Seibert also highlights the importance of a competent compliance officer and the risks of not having one.

“Perhaps, you have a compliance officer, but they didn’t do anything,” he says. “Perhaps there is a lack of training. Every person in the staff who is at minimum operating and working with a transmission of money needs to know what the policies are and what the rules are for filing suspicious activity reports. Every employee, including the CEO, needs to have extensive AML, KYC and BSA training, and everyone needs to be empowered to raise a red flag and file a SAR. Everyone.”

It’s just the nature of the business, he notes. “Employees must be trained and empowered to file this stuff,” says Seibert. “There needs to be an AML, KYC  folder on your desk. That’s your training folder. And it’s got all the requirements and statutes in it. You need to have absolute compliance with the law to demonstrate that you’re a reliable and trustworthy person who knows how to run a business. In the case of Bittrex, NYDFS is not saying they didn’t have a program, it’s just saying that it was completely deficient.”

Not only must an exchange have an AML and KYC policy in place, but that policy must also be audited by an independent party. When Bittrex was rejected by the NYDFS, it was demonstrated in the rejection letter that, while Bittrex claimed to have done this, they failed to inform NYDFS who the independent auditor was.

“An exchange’s AML and KYC policy has to be audited and examined by an independent third party,” says Seibert. “In the case of Bittrex, they say they’ve retained an external firm. The department is saying that it would have loved to have seen the engagement letter of who Bittrex’s auditor was.”

He uses the SEC denial of the Bitcoin ETF as an example for entrepreneurs to look at and learn from.

“If I wanted to operate an exchange in New York, then I would be paying attention to what the SEC is saying about exchanges,” said Seibert. “I’m paying attention to what has happened to other exchanges and I want to be the gold star. The Gemini exchange has shown a way forward when it comes to compliance.

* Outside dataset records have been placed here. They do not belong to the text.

/-- R139: a decision that finds the head of x without a tag, none free, and conditions 1 and 2 of R138 met puts x at the tail of the
tag wait order, and one that finds them not met takes it out. That it does the same while a tag is free and positions wait for one is
the model's reading (log 10, DEDUCED). A freed tag goes to the first position in the order whose head may
take it, which issues that head (the lowest free tag, R135), and further ones to the next. At a completion that frees the only free
tag, or the end of a quarantine that does, the head of the first position is issued with it; that the row of a quarantine's end is
taken when its deadline stands is the model's choice (log 3). -/
def Obligations.TagWaitServedInOrder : Prop :=
  (∀ (s : State) (x : Nat),
    (∀ r rest, (s.mru.pos x).queue = r :: rest → r.tag = none → s.MayIssue x → s.NoTagFree ∨ s.mru.tagWait ≠ [] →
      s.issueDecision x = { s with mru := { s.mru with
        tagWait := if x ∈ s.mru.tagWait then s.mru.tagWait else s.mru.tagWait ++ [x] } }) ∧
    (s.mru.tagWait.Nodup → (s.mru.pos x).queue = [] ∨ ¬s.MayIssue x → x ∉ (s.issueDecision x).mru.tagWait)) ∧
  (∀ s : State, s.mru.tagWait = [] ∨ s.NoTagFree → s.serveTagWait = s) ∧
  (∀ (s : State) (x : Nat) (order : List Nat) (k : Nat), s.mru.tagWait = x :: order → x ∉ order → s.LowestFree k →
    (∀ r rest, (s.mru.pos x).queue = r :: rest → r.tag = none → s.MayIssue x →
      let issued := { r with tag := some k, deadline := some (s.now + s.mru.timeout) }
      s.serveTagWait = State.serveTagWait { s with
        mru := { s.mru with
          tagWait := order
          positions := s.mru.positions.set x { s.mru.pos x with
            queue := rest
            outstanding := (s.mru.pos x).outstanding ++ [issued]
            history := (s.now :: (s.mru.pos x).history).take 32
            expiry := if rest = [] then none else (s.mru.pos x).expiry } }
        sent := s.sent ++ [.memberRequest (issued.bytes k)] }) ∧
    ((s.mru.pos x).queue = [] ∨ ¬s.MayIssue x ∨ (∃ r rest, (s.mru.pos x).queue = r :: rest ∧ r.tag ≠ none) →
      s.serveTagWait = State.serveTagWait { s with mru := { s.mru with tagWait := order } })) ∧
  ∀ (tag position : Byte) (mask : Mask) (s : State) (i : Instr) (now x : Nat) (order : List Nat) (r : Request)
    (rest : List Request), s.TagsHeldOnce → s.NoTagFree → s.mru.tagWait = x :: order → x < 16 →
    (s.mru.pos x).queue = r :: rest → r.tag = none → ({ s with now := now } : State).MayIssue x →
    (i = .completion tag 1 position (bytes64 mask) [] ∧ now = s.now ∧
      ((∃ r₀ n, s.mru.findOutstanding tag.toNat = some r₀ ∧ r₀.owner = some (.lane n)) ∨
        (s.mru.findOutstanding tag.toNat = none ∧ s.mru.findQuarantined tag.toNat ≠ none))) ∨
      (i = .quarantineEnd tag ∧ ∃ d, s.mru.standing (.quarantineEnd tag.toNat) = some d ∧ now = max s.now d) →
    ∃ t, exec i s = .next t ∧ { r with tag := some tag.toNat, deadline := some (now + s.mru.timeout) } ∈
      (t.mru.pos x).outstanding

/-- R135, R138 to R140: an issue decision issues the heads of the position's queue while fewer than 4 requests are outstanding
and fewer than W were issued within the window, each with its own tag or the lowest free one; a head still held back by pacing alone
gets a new expiry, and an emptied queue has none (`DecisionMade`, where no position waits for a tag while one is free). At a pacing
expiry its position makes a decision, and where the head may go it goes. That an expiry is set only when pacing alone holds the head
back is the model's reading (log 10, DEDUCED), and that the row is taken when it stands its choice (log 3); what was sent stands in
`sent` (log 7). -/
def Obligations.PacingExpiryIssuesHead : Prop :=
  (∀ (s : State) (x : Nat), s.TagOrderServed → DecisionMade s (s.issueDecision x) x) ∧
  ∀ (x : Fin 16) (s : State) (d : Nat), s.mru.standing (.pacing x.val) = some d → s.TagOrderServed →
    let expired := ({ s with now := max s.now d, sent := [] } : State).updPos x.val fun p => { p with expiry := none }
    ∃ t, exec (.pacingExpiry x) s = .next t ∧ DecisionMade expired t x.val ∧ t.now = max s.now d ∧ BlocksKept s t ∧
      EventsKept s t ∧ t.lanes = s.lanes ∧ t.rcd = s.rcd ∧ t.mem = s.mem ∧ t.mru.quarantined = s.mru.quarantined ∧
      (∀ y, y ≠ x.val → t.mru.pos y = s.mru.pos y) ∧
      ∀ (r : Request) (rest : List Request) (k : Nat), (s.mru.pos x.val).queue = r :: rest → expired.MayIssue x.val →
        r.tag = some k ∨ (r.tag = none ∧ s.LowestFree k) →
        ∃ more, (t.mru.pos x.val).outstanding = (s.mru.pos x.val).outstanding ++
          { r with tag := some k, deadline := some (max s.now d + s.mru.timeout) } :: more

/-- R24 to R27, R149: an attempt fills the pattern in and submits its QWRITE; the QWRITE's completion submits the QREAD; what
becomes of the QREAD, by its completion or its timeout, decides the next strip, READY with QUAL_DONE, another attempt, or FAILED
with cause QUAL_MISMATCH at the fifth. A step whose buffer a quarantined request still names waits, and is taken at the end of the
last such quarantine (R23, R152; log 13). The model's choices are that a completion's row brings the bytes read into the buffer (log 6)
and that a row of time is taken when its event stands (log 3). -/
def Obligations.QualificationAttempts : Prop :=
  let asked := fun (s : State) (f : Nat) (kind : RequestKind) (strip : Nat) (buf : BufId) =>
    ({ tag := none, position := f, kind := kind,
       address := (s.ses.qualArea.map (·.1)).getD 0 + strip * s.profile.l, blocks := s.profile.l, buf := buf, firstBlock := 0,
       owner := some .qualification, defers := 0, rewritten := false, deadline := none } : Request)
  (∀ (s : State) (q : QualProgress) (j i : Nat), s.mru.namesQuarantined s.ses.patternBuf = false → j < s.profile.l →
    i < 4096 →
    (s.beginAttempt q).mem.read (s.ses.patternBuf.val * 262144 + j * 4096 + i) = BitVec.ofNat 8 (i + 7 * j + 31 * q.strip)) ∧
  (∀ (s : State) (q : QualProgress) (f : Nat), s.ses.failedPos = some f → f < 16 → s.mru.positions.length = 16 →
    s.mru.namesQuarantined s.ses.patternBuf = false →
    (s.beginAttempt q).ses = { s.ses with qualProgress := some { q with phase := .writing, held := .none } } ∧
    ((s.beginAttempt q).mru.pos f).works = (s.mru.pos f).works ++ [asked s f .qwrite q.strip s.ses.patternBuf]) ∧
  (∀ s : State, s.mem.wf = true → (s.readBackMatches = true ↔ ∀ a, a < s.profile.l * 4096 →
    s.mem.read (s.ses.readBackBuf.val * 262144 + a) = s.mem.read (s.ses.patternBuf.val * 262144 + a))) ∧
  (∀ (tag position : Byte) (mask : Mask) (data : List Byte) (s : State) (r : Request) (q : QualProgress) (f : Nat),
    s.mru.findOutstanding tag.toNat = some r → r.kind = .qwrite → r.owner = some .qualification →
    s.ses.qualProgress = some q → q.phase = .writing → s.ses.failedPos = some f → f < 16 → s.mru.positions.length = 16 →
    ∃ t, exec (.completion tag 1 position (bytes64 mask) data) s = .next t ∧ EventsKept s t ∧ t.mem = s.mem ∧
      t.lanes = s.lanes ∧ t.sbp = s.sbp ∧
      (s.mru.namesQuarantined s.ses.readBackBuf = false →
        t.ses = { s.ses with qualProgress := some { q with phase := .reading, held := .none } } ∧
        ∃ r' ∈ (t.mru.pos f).live, r'.work = asked s f .qread q.strip s.ses.readBackBuf) ∧
      (s.mru.namesQuarantined s.ses.readBackBuf = true →
        t.ses = { s.ses with qualProgress := some { q with held := .read } })) ∧
  (∀ (tag status position : Byte) (mask : Mask) (data : List Byte) (s : State) (r : Request) (q : QualProgress) (f : Nat),
    s.mru.findOutstanding tag.toNat = some r → r.kind = .qread → r.owner = some .qualification →
    s.ses.qualProgress = some q → q.phase = .reading → s.mru.namesQuarantined s.ses.patternBuf = false →
    (∀ w ∈ s.sbp.waiting, w.owner ≠ .qualification) → s.ses.failedPos = some f → f < 16 → s.mru.positions.length = 16 →
    let equal := (s.landData r data).readBackMatches = true
    let fails := (status = 1 ∧ ¬equal) ∨ status = 2 ∨ (status = 3 ∧ 7 ≤ r.defers)
    let done := exec (.completion tag status position (bytes64 mask) data) s
    let begun := fun (strip attempt : Nat) => ∃ t, done = .next t ∧ EventsKept s t ∧
      t.ses = { s.ses with qualProgress := some { strip := strip, attempt := attempt, phase := .writing, held := .none } } ∧
      ∃ r' ∈ (t.mru.pos f).live, r'.work = asked s f .qwrite strip s.ses.patternBuf
    (status = 1 → equal → q.strip + 1 < s.ses.stripCount → begun (q.strip + 1) 1) ∧
    (status = 1 → equal → s.ses.stripCount ≤ q.strip + 1 → ∃ t, done = .next t ∧
      t.ses.state = .ready ∧ t.ses.qualProgress = none ∧ t.ses.qualSet = [] ∧
      Noted s t (Event.bit .stateChange ||| Event.bit .qualDone)) ∧
    (fails → q.attempt < 5 → begun q.strip (q.attempt + 1)) ∧
    (fails → 5 ≤ q.attempt → ∃ t, done = .next t ∧ t.ses.state = .failed ∧ t.ses.cause = .qualMismatch ∧
      Noted s t (Event.bit .stateChange))) ∧
  (∀ (tag : Byte) (s : State) (r : Request) (q : QualProgress) (d f : Nat), s.mru.standing (.timeout tag.toNat) = some d →
    s.mru.findOutstanding tag.toNat = some r → r.kind = .qread → r.owner = some .qualification → r.position < 16 →
    s.ses.qualProgress = some q → q.phase = .reading → s.mru.namesQuarantined s.ses.patternBuf = false →
    r.buf ≠ s.ses.patternBuf → (s.mru.pos r.position).timeouts + 1 < 3 → s.ses.failedPos = some f → f < 16 →
    s.mru.positions.length = 16 →
    (q.attempt < 5 → ∃ t, exec (.timeout tag) s = .next t ∧ Noted s t (Event.bit .memberTimeout) ∧
      t.ses = { s.ses with
        qualProgress := some { strip := q.strip, attempt := q.attempt + 1, phase := .writing, held := .none } } ∧
      ∃ r' ∈ (t.mru.pos f).live, r'.work = asked s f .qwrite q.strip s.ses.patternBuf) ∧
    (5 ≤ q.attempt → ∃ t, exec (.timeout tag) s = .next t ∧ t.ses.state = .failed ∧ t.ses.cause = .qualMismatch ∧
      Noted s t (Event.bit .memberTimeout ||| Event.bit .stateChange))) ∧
  ∀ (tag status position : Byte) (mask : Mask) (data : List Byte) (s : State) (i : Instr) (now : Nat) (q : QualProgress) (f : Nat),
    (i = .completion tag status position (bytes64 mask) data ∧ 1 ≤ status.toNat ∧ status.toNat ≤ 4 ∧ now = s.now ∧
        s.mru.findOutstanding tag.toNat = none ∧ s.mru.findQuarantined tag.toNat ≠ none) ∨
      (i = .quarantineEnd tag ∧ ∃ d, s.mru.standing (.quarantineEnd tag.toNat) = some d ∧ now = max s.now d) →
    s.ses.qualProgress = some q → (∀ w ∈ s.sbp.waiting, w.owner ≠ .qualification) → s.ses.failedPos = some f → f < 16 →
    s.mru.positions.length = 16 →
    let still := fun (buf : BufId) => (s.mru.quarantined.filter fun r => r.tag != some tag.toNat).any fun r => r.buf == buf
    ∃ t, exec i s = .next t ∧ t.now = now ∧
      (q.held = .none ∨ (q.held = .fill ∧ still s.ses.patternBuf = true) ∨ (q.held = .read ∧ still s.ses.readBackBuf = true) →
        t.ses = s.ses) ∧
      (q.held = .fill → still s.ses.patternBuf = false →
        t.ses = { s.ses with qualProgress := some { q with phase := .writing, held := .none } } ∧
        (∃ r' ∈ (t.mru.pos f).live, r'.work = asked s f .qwrite q.strip s.ses.patternBuf) ∧
        ∀ j i, j < s.profile.l → i < 4096 →
          t.mem.read (s.ses.patternBuf.val * 262144 + j * 4096 + i) = BitVec.ofNat 8 (i + 7 * j + 31 * q.strip)) ∧
      (q.held = .read → still s.ses.readBackBuf = false →
        t.ses = { s.ses with qualProgress := some { q with phase := .reading, held := .none } } ∧
        ∃ r' ∈ (t.mru.pos f).live, r'.work = asked s f .qread q.strip s.ses.readBackBuf)

/-! ## Reconstruction -/

/-- R157 to R159: doubling, the product, the powers of the generator and their inverses, and halving. -/
def Obligations.ByteFieldArithmetic : Prop :=
  (∀ x : Byte, (double x).toNat = (if 255 < 2 * x.toNat then (2 * x.toNat) ^^^ 0x11D else 2 * x.toNat) ∧ x ^^^ x = 0) ∧
  (double 0x56 = 0xAC ∧ double 0xAC = 0x45) ∧
  (∀ x y : Byte, gmul x y =
    (List.range 8).foldr (fun i acc => (if y.getLsbD i then double^[i] x else 0) ^^^ acc) 0) ∧
  (∀ x y z : Byte, gmul x 0 = 0 ∧ gmul x 1 = x ∧ gmul x y = gmul y x ∧ gmul (gmul x y) z = gmul x (gmul y z) ∧
    gmul x (y ^^^ z) = gmul x y ^^^ gmul x z) ∧
  (List.range 14).map gpow = [0x01, 0x02, 0x04, 0x08, 0x10, 0x20, 0x40, 0x80, 0x1D, 0x3A, 0x74, 0xE8, 0xCD, 0x87] ∧
  (List.range 14).map (fun a => halveTimes a 1) =
    [0x01, 0x8E, 0x47, 0xAD, 0xD8, 0x6C, 0x36, 0x1B, 0x83, 0xCF, 0xE9, 0xFA, 0x7D, 0xB0] ∧
  (∀ a b : Nat, a < 14 → b < 14 → a ≠ b → gpow a ^^^ gpow b ≠ 0) ∧
  (∀ x : Byte, (halve x).toNat = (if x.toNat % 2 = 0 then x.toNat / 2 else (x.toNat ^^^ 0x11D) / 2) ∧
    halve (double x) = x ∧ double (halve x) = x) ∧
  (∀ (a : Nat) (x : Byte), halveTimes a x = gmul x (halveTimes a 1) ∧ gmul (gpow a) (halveTimes a 1) = 1) ∧
  (∀ c y : Byte, c ≠ 0 → gmul c (inverse c) = 1 ∧ (gmul c y = 1 → y = inverse c)) ∧
  inverse 0x06 = 0x7A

Running a regulated exchange is not that hard. It’s not like have to create a framework from whole cloth. There are examples already, you just have to execute that.”  

He adds: “The SEC declined the Bitcoin ETF because the regulator felt that the bitcoin ecosystem, including its exchanges, were not well-regulated, supervised or had sufficient controls with the ability for regulatory oversight of those exchanges to be able to say that the activity inside of them wasn’t fraudulent.”